An ectopic you might say!
Silent Night

Silent night, Foley bulb night
All is calm, all is bright 
No pitocin for mother or child 
Only accels so gentle and mild
Sleep a Benadryl peace
Sleep a Benadryl peace

Silent night, foley bulb night
Toco calm, dim the lights 
Residents gaze at tracings Cat I
Nurses hope their work will be done
Please don't ask for ice
Please don't ask for ice
The L&D song (The Christmas song-Chestnuts roasting on an open fire)

Ferning drying on the microscope 
Nitrazine so deeply blue
Pools of fluid so pearly and clear
And not a drop of mec in sight
Everybody knows
The triage will be full tonight
Moms-to-be across the board
Tiny hearts beating oh so fast
And cervixes open wide. 

They feel contractions 
On the way
They've tried to walk and walk and walk the pain away
But all the father's jokes
Are getting old
He'll never feel this pain! They start to scold...

And so I'm offering this simple phrase
To moms +1 or -2
Although it's been said many times,
many ways-
Today is baby day for you!

November 16, 2015


Sometimes your best is not enough.

Sometimes your best is not enough and the hand that holds the knife and cuts through skin and flesh and muscle is not enough, and what hurts more than anything is the hopelessness of knowing that you did everything you could. Doing everything you could doesn't feel good enough when the outcome was bad.

A stat c-section is a gamble, a Hail Mary pass, the last option when all other roads lead to disaster. It's not something undertaken lightly; it's never something we want to do. It galvanizes everyone to action and leaves hearts pounding for an hour afterward. From the moment someone flies out of the room to yell "Call anesthesia stat!" until the baby practically flies into the arms of the pediatrician, it's a headlong race against a clock where a baby's slow heartbeat ticks off seconds.

Most of the time, we get lucky. Babies are resilient; the wonders of medicine are enough to produce miracles more consistently than saints. But even with ultrasound and advanced fetal testing and genetics we cannot predict the things that take that resiliency away. We cannot predict the cord that wraps too tightly around a neck; even if we could, we can't do anything about it.
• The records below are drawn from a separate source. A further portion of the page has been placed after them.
-- ==== Sys2Proof/Tests/Slice0.lean ====
section
/-! SUPPORT. The model's own tests. Every expected word is of spec/95_test_vectors.md (its table is named at the test) or of a rule
named there; none is the model's own answer. A witness theorem shows that the hypotheses of the statement it names can be met. -/

open Sys2Proof Sys2Proof.Machine

/-- The state after power-up in which the host is about to present `w`. -/
def presenting (w : ReqWord) : State := { State.reset with host := [⟨true, w⟩] }

/-- The response of the one step that serves the table word `w`, if it is valid. -/
def served (w : Nat) : Option RspWord :=
  match step (State.reset.withFetchWord 40 w) with
  | .next t => if t.rspValid then some t.rsp else none
  | _ => none

/-! ### Decoding: words written out from R61 and R62, bits 39..0 -/

theorem test_decode_pack : decodeReq 0b00000000_00000001_00000000_00000011_00000000#40 = .ok (.pack 3 0 1) := by decide
theorem test_decode_unpack : decodeReq 0b00000000_00000000_00000000_10000110_00000001#40 = .ok (.unpack 0x86) := by decide
theorem test_decode_resolveType :
    decodeReq 0b00000000_00000000_00010001_00000000_00001010#40 = .ok (.resolveType .centerToEntity 1) := by decide
theorem test_decode_resolveMode :
    decodeReq 0b00000000_00000000_00000000_00000111_00000011#40 = .ok (.resolveMode .entityToCenter 3) := by decide
theorem test_decode_resolveFeature :
    decodeReq 0b00000000_11111110_00000000_00000000_00001100#40 = .ok (.resolveFeature 2) := by decide
theorem test_decode_encode : decodeReq 0b01001100_00000000_00000000_00000010_01101101#40 =
    .ok (.encode ⟨.centerToEntity, ⟨2, none⟩, ⟨0, some .smeDeliveryReceipt⟩, ⟨0, some .replyPath⟩⟩) := by decide
theorem test_decode_decode :
    decodeReq 0b00000000_00000000_00000000_10000110_00001110#40 = .ok (.decode .centerToEntity 0x86) := by decide
theorem test_decode_illegal : decodeReq 0x000000430F = .error .illegalOp := by decide
theorem test_decode_table_word :
    decodeTableWord 40 0x0000008601 = some (.unpack 0x86) ∧ decodeTableWord 8 4 = some (.resolveFeature 0)
    ∧ decodeTableWord 40 7 = none ∧ decodeTableWord 48 1 = none := by decide

/-! ### One step per vector -/

/-- V1: the largest operands that fit, with every ignored bit set. -/
theorem test_pack_largest : served 0xFF030F03F8 = some 0x000000FF00 := by decide

/-- V1, S5: the smallest mode that does not fit. -/
theorem test_pack_mode_four : ∃ t, step (State.reset.withFetchWord 40 0x0000000400) = .next t ∧ rspStatus t.rsp = 1 :=
  ⟨_, rfl, rspStatus_errorWord .outOfRange _⟩

/-- V2: the type mask alone; mask before shift. -/
theorem test_unpack_type_only : served 0x0000003C01 = some 0x00000F0000 := by decide
theorem test_unpack_all_fields : served 0x000000A501 = some 0x0002090100 := by decide

/-- V3: raw 1 resolves center to entity and not entity to center (S4), with an ignored lane bit set. -/
theorem test_resolveType_one_c2e : served 0x000011000A = some 0x0C00000020 := by decide
theorem test_resolveType_one_e2c : served 0x0000010002 = some 0x0000000000 := by decide

/-- V4. -/
theorem test_resolveMode_e2c : served 0x0000000303 = some 0x0300000010 := by decide
theorem test_resolveMode_c2e : served 0x000000030B = some 0x0000000000 := by decide

/-- V5. -/
theorem test_resolveFeature : served 0x000300000C = some 0x6000000040 := by decide

/-- V7: the lane beside a symbol is ignored. -/
theorem test_encode_symbol_wins : served 0x030303FF15 = some 0x000000CF00 := by decide

/-- V7: both causes, and InvalidForDirection wins. -/
theorem test_encode_both_causes : ∃ t, step (State.reset.withFetchWord 40 0x1C00000425) = .next t ∧ rspStatus t.rsp = 2 :=
  ⟨_, rfl, rspStatus_errorWord .invalidForDirection _⟩

/-- V6, S7: the byte of the source's second scenario, under each direction. -/
theorem test_decode_c2e : served 0x000000860E = some 0x4C02010268 := by decide
theorem test_decode_e2c : served 0x0000008606 = some 0x4202010250 := by decide

/-- V8. -/
theorem test_illegal_op : ∃ t, step (State.reset.withFetchWord 40 0xFFFFFFFFFF) = .next t ∧ rspStatus t.rsp = 3 :=
  ⟨_, rfl, rspStatus_errorWord .illegalOp _⟩

/-! ### The textual form (R77) -/

theorem test_assemble_pack : assembleText "pack(4, 0, 0)" = some 0x0000000400 := by decide
theorem test_assemble_resolve : assembleText "resolve_type(ENTITY_TO_CENTER, 1)" = some 0x0000010002 := by decide

/-- R77's five examples of a result, from the response words of part 95. -/
theorem test_result_text : resultText 0 0x0000004300 = "0x43" ∧ resultText 1 0x0001000300 = "(3, 0, 1)" ∧
    resultText 2 0x0C00000020 = "Some(SME_DELIVERY_RECEIPT)" ∧ resultText 2 0x0000000000 = "None" ∧
    resultText 0 0x0000000001 = "OutOfRange" := by decide

/-! ### WellFormed: an ill-formed term for each check, and a well-formed one beside them -/

/-- The value DECODE gives of byte 0x43 entity to center (S6); `setMode` and the like break one check each. -/
def goodValue : AttributeValue := ⟨.entityToCenter, ⟨3, some .storeAndForward⟩, ⟨0, some .default⟩, ⟨1, some .udhi⟩⟩

theorem smoke_value_accepted : goodValue.wellFormed = true := by decide
theorem smoke_value_mode_range : AttributeValue.wellFormed { goodValue with mode := ⟨7, some .storeAndForward⟩ } = false := by decide
theorem smoke_value_type_range : AttributeValue.wellFormed { goodValue with type := ⟨16, some .default⟩ } = false := by decide
theorem smoke_value_feature_range : AttributeValue.wellFormed { goodValue with feature := ⟨5, some .udhi⟩ } = false := by decide
theorem smoke_value_mode_symbol : AttributeValue.wellFormed { goodValue with mode := ⟨3, none⟩ } = false := by decide
theorem smoke_value_type_symbol :
    AttributeValue.wellFormed { goodValue with type := ⟨2, some .smeDeliveryAck⟩ } = false := by decide
theorem smoke_value_feature_symbol : AttributeValue.wellFormed { goodValue with feature := ⟨1, none⟩ } = false := by decide

theorem smoke_instr_accepted : (Instr.pack 3 15 3).wellFormed = true ∧ (Instr.encode goodValue).wellFormed = true := by decide
theorem smoke_pack_mode : (Instr.pack 4 15 3).wellFormed = false := by decide
theorem smoke_pack_type : (Instr.pack 3 16 3).wellFormed = false := by decide
theorem smoke_pack_feature : (Instr.pack 3 15 4).wellFormed = false := by decide
theorem smoke_encode_mode_foreign :
    (Instr.encode ⟨.centerToEntity, ⟨0, some .default⟩, ⟨0, none⟩, ⟨0, none⟩⟩).wellFormed = false := by decide
theorem smoke_encode_type_foreign :
    (Instr.encode ⟨.centerToEntity, ⟨0, none⟩, ⟨0, some .esmeDeliveryAck⟩, ⟨0, none⟩⟩).wellFormed = false := by decide
theorem smoke_encode_mode_range : (Instr.encode { goodValue with mode := ⟨4, none⟩ }).wellFormed = false := by decide
theorem smoke_encode_type_range : (Instr.encode { goodValue with type := ⟨16, none⟩ }).wellFormed = false := by decide
theorem smoke_encode_feature_range : (Instr.encode { goodValue with feature := ⟨4, none⟩ }).wellFormed = false := by decide

theorem smoke_call_accepted : (AsmCall.pack 255 255 255).wellFormed = true ∧
    (AsmCall.encode .entityToCenter (some (.num 255)) (some (.sym .default)) none).wellFormed = true := by decide
theorem smoke_call_pack : (AsmCall.pack 256 0 0).wellFormed = false ∧ (AsmCall.pack 0 256 0).wellFormed = false ∧
    (AsmCall.pack 0 0 256).wellFormed = false := by decide
theorem smoke_call_byte : (AsmCall.unpack 256).wellFormed = false ∧
    (AsmCall.decode .entityToCenter 256).wellFormed = false := by decide
theorem smoke_call_resolve : (AsmCall.resolveType .entityToCenter 16).wellFormed = false ∧
    (AsmCall.resolveMode .entityToCenter 4).wellFormed = false ∧ (AsmCall.resolveFeature 4).wellFormed = false := by decide
theorem smoke_call_encode : (AsmCall.encode .entityToCenter (some (.num 256)) none none).wellFormed = false ∧
    (AsmCall.encode .entityToCenter none (some (.num 256)) none).wellFormed = false ∧
    (AsmCall.encode .entityToCenter none none (some (.num 256))).wellFormed = false := by decide

/-! ### Witnesses: the hypotheses of each statement can be met -/

theorem witness_TablesAgreeWithCodes :
    typeMember .entityToCenter .default = true ∧ typeMember .centerToEntity .intermediate = true ∧
    typeSymOf .centerToEntity 8 = some .intermediate ∧ modeMember .entityToCenter .forward = true ∧
    modeSymOf .entityToCenter 3 = some .storeAndForward ∧
    (typeMember .entityToCenter .esmeDeliveryAck = true ∧ typeCode .esmeDeliveryAck = typeCode .esmeDeliveryAck) := by decide

theorem witness_OpFieldSelectsOperation :
    decodeReq 0x0000004306 = .ok (.decode .entityToCenter 0x43) ∧ decodeReq 0x0000000007 = .error .illegalOp := by decide

theorem witness_EncodeOfDecode : decodeReq 0x2300000075 = .ok (.encode ⟨.entityToCenter, ⟨0, some .storeAndForward⟩,
    ⟨0, some .default⟩, ⟨0, some .udhi⟩⟩) ∧ (0x2300000075 : ReqWord) &&& readMask 0x2300000075 = 0x2300000075 := by decide

/-- Two different words that agree on the bits read: V1's `pack(3, 15, 3)` without and with its ignored bits. -/
theorem witness_IgnoredBitsHaveNoEffect : (0xFF030F03F8 : ReqWord) ≠ 0x00030F0300 ∧
    (0xFF030F03F8 : ReqWord) &&& readMask 0x00030F0300 = 0x00030F0300 &&& readMask 0x00030F0300 := by decide

/-- Every form of call at the largest numbers it admits, and `encode` with each kind of member. -/
theorem witness_AssembledCallDecodes : (AsmCall.pack 255 255 255).wellFormed = true ∧ (AsmCall.unpack 255).wellFormed = true ∧
    (AsmCall.resolveType .entityToCenter 15).wellFormed = true ∧ (AsmCall.resolveMode .centerToEntity 3).wellFormed = true ∧
    (AsmCall.resolveFeature 3).wellFormed = true ∧ (AsmCall.decode .centerToEntity 255).wellFormed = true ∧
    (AsmCall.encode .centerToEntity (some (.num 255)) (some (.sym .intermediate)) none).wellFormed = true ∧
    (AsmCall.encode .entityToCenter (some (.sym .storeAndForward)) none (some (.sym .udhiAndReplyPath))).wellFormed = true := by
  decide

/-- A failed response of each status. -/
theorem witness_ResultTexts : (0xFFFFFFFFFD : RspWord).extractLsb' 0 2 = 1 ∧ (0x0000000002 : RspWord).extractLsb' 0 2 = 2 ∧
    (0xFFFFFFFFFF : RspWord).extractLsb' 0 2 = 3 := by decide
We cannot predict - sometimes we cannot even name - what causes tiny kicks to cease without warning.

Sometimes, the fastest time is not fast enough. When the heart slows to a crawl and you can see its movement stop, seven minutes is a lifetime. When there is no time for anesthesia and the skin incision is under local before the patient is completely asleep, a minute from skin to baby is eternity.

When you cut to save a life that hasn't yet begun, you gamble. Most of the time, we win; but sometimes the house has the odds.

October 31, 2015

Melted, poured, molded

I used to think a crucible was a form of torture device; it sounded too much like crucify for comfort. But a crucible is a tool, a vessel: a contained place for malleable material so that it can be melted down and poured into a new form. It's no wonder that the word is applied to difficult situations often as a metaphor - the experience of being shaped by circumstance or events is a powerful one.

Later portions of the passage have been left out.